Lockheed Martin has successfully tested
its newly developed Long Range Anti-Ship Missiles (LRASM). The test was conducted over the Sea Range of Naval Air Station Point Mugu, California. Two missiles were launched from a B-1B bomber, after making their way through several waypoints the missiles successfully hit a moving vessel. The LRSAM
is the Navy’s answer to a growing problem that threatens its freedom of the seas. The missiles are a new generation of anti-ship weapons, offering longer ranges and better odds against improving air defense systems. The LRASM is designed to detect and destroy specific targets within groups of ships using its sensors, encrypted communications and a digital anti-jamming GPS. The missile can be launched from the F/A-18 Super Hornet
, the B1-B Lancer, the F-35 Lightning II
and from a vertical launch system on a Navy destroyer. It is designed to be used in battle against the surface ships of advanced foes, such as China or Russia.
The US Navy is beginning to acknowledge a growing problem that threatens its freedom of the seas: its strike reach is shrinking and aging, while potential opponents’ attack reach is expanding and modernizing. As new designs replace older planes, US carrier aircraft range is shrinking to 1950s levels. Meanwhile, its anti-ship and land attack missiles are generally older, medium-range subsonic designs like the Harpoon Block I, which are vulnerable to air defenses. In contrast, China is deploying supersonic SS-N-22 “Sunburn” missiles bought from Russia, and working on a DF-21 anti-ship ballistic missile.
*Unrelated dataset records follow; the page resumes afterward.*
-- ==== Sys2Proof/Machine/Launch.lean ====
section
/-!
DEFINITION.  The package dispatcher: acceptance, the start and the completion of executions, LAUNCH, and the end of binning
(R340 to R348, R366, R367).
-/

namespace Sys2Proof.Machine

/-! ### Completion -/

/-- The number of the last version of a part whose writer satisfies a test; 0 where there is none. -/
def Part.lastBy (x : Part) (p : Agent → Bool) : Nat :=
  maxOf 0 (mapFrom (fun j (v : Version) => if p v.owner then j + 1 else 0) 0 x.versions)

/-- The writer is a team of a list, or an engine of a die acting for it. -/
def Agent.ofTeams (ts : List Nat) : Agent → Bool
  | .lane t _ _ => ts.contains t
  | .engine t _ _ => ts.contains t
  | .dieEngine _ => true
  | .dieC => true
  | .port _ => false

/-- Every write of a launch (R308). -/
def State.launchWrites (s : State) (ek : Nat) : Floors :=
  s.parts.foldl (fun f e =>
    let n := e.2.lastBy (Agent.ofTeams (s.exec ek).ran)
    if n = 0 then f else Floors.raise f e.1 n) []

/-- The words of a fault record for an execution (R343). -/
def FaultRec.words (f : FaultRec) (num : Word) : List Word :=
  [num, BitVec.ofNat 32 (f.code % 256 + (if f.fatal then 256 else 0) + 65536), f.tval, f.tvalh, f.lane, f.faddr, f.team, f.group]

/-- Write the fault record of an execution that faulted: whole where FSTAT is 0, else FCOUNT alone (R343). -/
def State.faultOut (s : State) (ek : Nat) : State :=
  let e := s.exec ek
  match e.fault with
  | none => s
  | some f =>
    let old := s.slotWord e.slot 0xE4
    if old = 0 then s.write .dieC (wordCells (s.slotKey e.slot + 0xE0) (f.words e.num))
    else s.putSlot e.slot 0xE4 (BitVec.ofNat 32 (old.toNat % 65536 + min (old.toNat / 65536 + 1) 65535 * 65536))

/-- The highest number j such that every execution up to j has completed, from the last one written (R342). -/
def doneFrom (done : List Word) : Nat → Word → Word
  | 0, j => j
  | n + 1, j => if done.contains (j + 1) then doneFrom done n (j + 1) else j

/-- DONESEQ after an execution has completed: a release at system scope of every write of the executions it covers (R308,
R342). -/
def State.doneOut (s : State) (ek : Nat) : State :=
  let e := s.exec ek
  let mine := s.dieC.early.filter (fun x => x.1 == e.slot)
  let old := s.slotWord e.slot offDone
  let j := doneFrom (e.num :: mine.map (fun x => x.2.1)) (mine.length + 1) old
  if j = old then s.onC (fun c => { c with early := c.early ++ [(e.slot, e.num, s.launchWrites ek)] })
  else
    let t := s.putSlot e.slot offDone j
    let gone := mine.filter (fun x => atOrAfter j x.2.1)
    let w := gone.foldl (fun f x => Floors.join f x.2.2) (t.launchWrites ek)
    (t.publish .dieC (.scope .sys) w).onC (fun c => { c with early := c.early.filter (fun x => !gone.contains x) })

/-- A launch of WIDTH AUTO that completes without fault appends its fraction; a successor does not (R26, R456). -/
def State.noteWidth (s : State) (ek : Nat) : State :=
  let e := s.exec ek
  if e.autow && e.fault.isNone && e.parent.isNone && decide (0 < e.issues) then s.setDie e.home ((s.die e.home).addFraction e)
  else s

/-- The place of a slot for the launches of the management controller, which have none (R450). -/
def controllerSlot : Nat := 2 ^ 16

/-- An execution completes: its fault record, DONESEQ, one event record (R342); a self-test of the management controller has no slot to
write them to (R450). -/
def State.completeExec (s : State) (ek : Nat) : State :=
  let e := s.exec ek
  if e.slot = controllerSlot then s.setExec ek { e with complete := true } else
  let s1 := ((s.setExec ek { e with complete := true }).faultOut ek).doneOut ek
  let s2 := s1.event 1 (BitVec.ofNat 32 e.slot) e.num (s1.slotWord e.slot 0xE4)
  (s2.noteWidth ek).restate e.slot

/-- No contribution of an execution waits for the ticket unit, or none will be applied (R291, R292, R420). -/
def State.drained (s : State) (ek : Nat) : Bool :=
  let r := s.exec (s.detRoot ek)
  (s.exec ek).discards || (r.staged.all (fun q => q.2.exec != ek) && r.batches.all (fun q => q.2.2.exec != ek))

/-- Every team of an execution has completed, been refused or been stopped, and no further team can join it (R342, R346). -/
def State.execDone (s : State) (ek : Nat) : Bool :=
  let e := s.exec ek
  (ffind s.execs ek).isSome && !e.complete && e.teams.isEmpty && e.pendA.isEmpty && e.pendB.isEmpty && e.raster.isNone
    && s.drained ek
    && (match e.parent with
      | none => true
      | some p => (ffind s.execs p).isNone || (s.exec p).complete)

/-- Teams of a fenced or failed execution that are not placed count as complete (R269, R420). -/
def Exec.cutPending (e : Exec) : Exec :=
  if e.fenced || e.failed then
    { e with pendA := [], pendB := [], tiles := [], raster := none, finished := e.finished + e.pendA.length + e.pendB.length }
  else e

/-- Complete every execution that is done, `n` times over. -/
def State.settleExecs (s : State) : Nat → State
  | 0 => s
  | n + 1 =>
    let t : State := { s with execs := fmapVals (fun _ (e : Exec) => e.cutPending) s.execs }
    (t.execs.foldl (fun (u : State) e => if u.execDone e.1 then u.completeExec e.1 else u) t).settleExecs n

/-- Executions that are complete and that no other continues are forgotten. -/
def State.purge (s : State) : State :=
  { s with execs := s.execs.filter (fun e => !e.2.complete || s.execs.any (fun x => x.2.parent == some e.1)) }

/-- What completes, completes (R342, R346). -/
def State.settle (s : State) : State := (s.settleExecs (s.execs.length + 1)).purge

/-! ### Acceptance -/

/-- A slot that the dispatcher watches, and whose record it reaches (R327). -/
def State.watches (s : State) (k : Nat) : Bool := s.dispatches && decide (k < s.dieC.slotCount) && s.slotOpen k

/-- The dispatcher sees a slot's REQSEQ: it accepts, or the slot is stalled, or a stall ends (R341). -/
def State.notify (s : State) (k : Nat) : State :=
  let r := s.slotWord k offReq
  let a := s.slotWord k offAck
  let d := (r - a).toNat
  if 2 ^ 20 < d then
    if fget false s.dieC.stalled k then s
    else
      let t := s.onC (fun c => { c with stalled := fset false c.stalled k true })
      (t.restate k).event 2 (BitVec.ofNat 32 k) r a
  else
    let t := s.onC (fun c => { c with stalled := fset false c.stalled k false })
    (if 1 ≤ d && s.slotValid k then t.putSlot k offAck r else t).restate k

/-- REQSEQ_NOTIFY (R341). -/
def execReqseqNotify (slot : Nat) : Meaning := fun s =>
  if !s.watches slot then .next s
  else if !s.slotThere slot then .fault (.noMemory (s.slotKey slot))
  else .next (s.notify slot)

/-! ### The start of an execution -/

/-- An execution enters with its fault, and completes at once: no team of it runs (R340). -/
def State.refuseExec (s : State) (e : Exec) (f : FaultRec) : State :=
  let ek := s.nextKey
  let t := { s.setExec ek { e.addFault f with total := 0 } with nextKey := ek + 1 }
  t.settle

/-- The width of an execution, resolved by a die (R26, R369). -/
def State.resolveWidth (s : State) (e : Exec) (die : Nat) : State × Nat :=
  if e.widthField ≠ 4 then (s, widthNamed e.widthField)
  else if e.rasterDesc.isSome then (s, 32)
  else
    let (d, w) := (s.die die).autoWidth e
    (s.setDie die d, w)

/-- The teams of a list that go to a die. -/
def State.bound (s : State) (e : Exec) (d die : Nat) (ts : List Nat) : List Nat := ts.filter (fun t => s.dieFor e d t == die)

/-- Teams of an execution become pending on their dies (R348). -/
def State.pendTeams (s : State) (ek d : Nat) (ts : List Nat) : State :=
  let e := s.exec ek
  s.setExec ek { e with pendA := s.bound e d 0 ts, pendB := s.bound e d 1 ts }

/-- The teams of a fragment execution: one for each tile of the runs; a tile without fragments has nothing to run (R368, R369).
-/
def State.pendTiles (s : State) (ek d : Nat) (desc : Desc) : State :=
  let (t, tiles) := s.readTiles ek desc
  let some_ := tiles.filter (fun x => !x.2.isEmpty)
  let e := t.exec ek
  (t.setExec ek { e with tiles := some_, total := tiles.length, finished := tiles.length - some_.length }).pendTeams ek d
    (some_.map Prod.fst)

/-- An execution starts: its fields are read and checked, and its teams become pending (R340, R342, R366, R368). -/
def State.startExec (s0 : State) (k : Nat) (num : Word) : State :=
  let e0 := s0.readExec k num
  let s := s0.noteLaunch e0
  let d := s.oneDie e0
  let first := s.dieFor e0 d 0
  let (s1, w) := s.resolveWidth e0 first
  let e := { e0 with width := w, autow := e0.widthField == 4, home := first }
  match s1.refuses e with
  | some f => s1.refuseExec e f
  | none =>
    let ek := s1.nextKey
    let s2 := { s1 with nextKey := ek + 1 }
    let t :=
      if e.bins then s2.setExec ek { e with raster := e.rasterDesc, home := s1.upDie d }
      else if e.fragments then (s2.setExec ek e).pendTiles ek d ((e.rasterDesc).getD [])
      else (s2.setExec ek { e with total := e.grid }).pendTeams ek d (List.range e.grid)
    (t.restate k).settle

/-- An execution of a slot may start: it is accepted, VALID is 1, and its predecessors' conditions hold or one of them names no
slot (R341, R342, R345). -/
def State.mayStart (s : State) (k : Nat) : Bool :=
  s.watches k && s.slotThere k && s.slotValid k && s.owes k && (s.predBad k || s.predsHold k (s.nextNum k))

/-- EXECUTION_START (R340, R342, R345, R348). -/
def execExecutionStart (slot : Nat) : Meaning := fun s =>
  if s.watches slot && !s.slotThere slot then .fault (.noMemory (s.slotKey slot))
  else if !s.mayStart slot then .next s
  else if s.predBad slot then
    .next (s.refuseExec { s.readExec slot (s.nextNum slot) with width := 8 } (plainFault 0x15 0 true))
  else .next (s.startExec slot (s.nextNum slot))

/-! ### The ticket unit, and binning -/

/-- TICKET_BATCH_APPLY (R291); what a failed launch of the chain contributed goes (R292, R420). -/
def execTicketBatchApply (e : Nat) (ok : Bool) : Meaning := fun s =>
  if (ffind s.execs e).isNone then .next s else .next (s.ticket e ok).settle

/-- RASTER_BINNING: a binning execution is done by a rasteriser, and completes when its count is written (R367). -/
def execRasterBinning (e : Nat) : Meaning := fun s =>
  match (s.exec e).raster with
  | none => .next s
  | some d =>
    if s.dieDown (s.upDie (s.exec e).home) then .next s
    else
      let t := s.binAll e d
      .next (t.setExec e { t.exec e with raster := none }).settle

/-! ### LAUNCH -/

/-- LAUNCH (R347): the count is read at issue, and the command goes to die C. -/
def execLaunch (slot : BitVec 12) (ar tok : Reg) : Meaning :=
  bulk (fun _ => [(ar.toNat, 1)]) (fun _ => none) tok (fun _ => true)
    (fun s => { s.command 0 tok slot.toNat [(s.rs ar.toNat).setWidth 16 |>.setWidth 32] [] [] with waited := s.tick })
    (fun c s => s.onC (fun d => { d with launches := d.launches ++ [c] }))

/-- The group's global writes before a command are acknowledged, as its release at system scope needs (R305, R347). -/
def State.launchReady (s : State) (c : Cmd) : Bool :=
  let g := s.grp c.group
  g.stores.all (fun r => decide (c.waited ≤ r.time) || r.doneAt .sys) && !s.redsBefore c.group c.waited

/-- A LAUNCH command ends with a token. -/
def State.endLaunch (s : State) (c : Cmd) (fault : Option Nat) : State :=
  (s.onC (fun d => { d with launches := d.launches.filter (fun x => x.id != c.id) })).finish
    { c with fault := fault.map (fun f => (f, 0)) } 0

/-- The add to REQSEQ, a release at system scope (R305, R347). -/
def State.launchAdd (s : State) (c : Cmd) : State :=
  let n := nth 0 c.args 0
  let r := s.slotWord c.op offReq + n
  let set := s.cumulative c.group .sys
  let t := (s.write (s.cmdAgent c) (cellsOf (s.slotKey c.op + offReq) r.toNat 4)).publish (s.agent c.group) (.scope .sys) set
  let u := t.publish (s.cmdAgent c) (.scope .sys) (t.latestOf (cellsOf (s.slotKey c.op + offReq) 0 4))
  u.onC (fun d => { d with launches := d.launches.map (fun x => if x.id = c.id then { x with started := true, block := [(r, false)] } else x) })

/-- A LAUNCH command's messages to die C and its token find their way, and die C reaches the slot (R319, R322, R327). -/
def State.launchOpen (s : State) (c : Cmd) : Bool :=
  s.tellOpen .dieC c && (decide (s.dieC.slotCount ≤ c.op) || s.slotOpen c.op)

/-- A LAUNCH command goes on: it is refused, adds, or sees its request accepted (R347). -/
def State.launchStep (s : State) (c : Cmd) : Answer :=
  if !s.lives c.team then .next (s.onC (fun d => { d with launches := d.launches.filter (fun x => x.id != c.id) }))
  else if !s.launchOpen c then .next s
  else if c.started then
    if atOrAfter (s.slotWord c.op offAck) (nth (0, false) c.block 0).1 then .next (s.endLaunch c none) else .next s
  else if !s.launchReady c then .next s
  else if s.dieC.slotCount ≤ c.op then .next (s.endLaunch c (some 0x15))
  else if !s.slotThere c.op then .fault (.noMemory (s.slotKey c.op))
  else if !s.slotValid c.op || !s.slotDevl c.op then .next (s.endLaunch c (some 0x15))
  else if nth 0 c.args 0 = 0 then .next (s.endLaunch c none)
  else .next (s.launchAdd c)

/-- LAUNCH_REQSEQ_ADD (R347). -/
def execLaunchReqseqAdd (id : Nat) : Meaning := fun s =>
  match s.dieC.launches.find? (fun c => c.id == id) with
  | none => .next s
  | some c => s.launchStep c

/-- DISPCTL_WRITE (R338): reserved bits are not kept. -/
def execDispctlWrite (v : Word) : Meaning := fun s =>
  if s.dieC.open_ then .next (s.onC (fun c => { c with dispctl := v &&& 0x0FFF00F1 })) else .next s

end Sys2Proof.Machine
end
The Sunburn is just one of Russia’s supersonic anti-ship missile options for sale, and a joint venture with India has added the supersonic PJ-10 BrahMos.
The math is stark: enemies with longer reach, and better weapons, may be able to create large “no go” zones for the Navy in key conflict areas. In response, think-tanks like CSBA are proposing ideas like AirSea Battle, which emphasizes a combination of advance hardening, more stealth and long-range strike options, and a progressive “blinding and grinding” campaign of strikes and interdiction. Success will require some changes to America’s array, beginning with the missiles that arm its ships and aircraft. Hence LRASM: the Long Range Anti-Ship Missile, with a secondary land-strike role.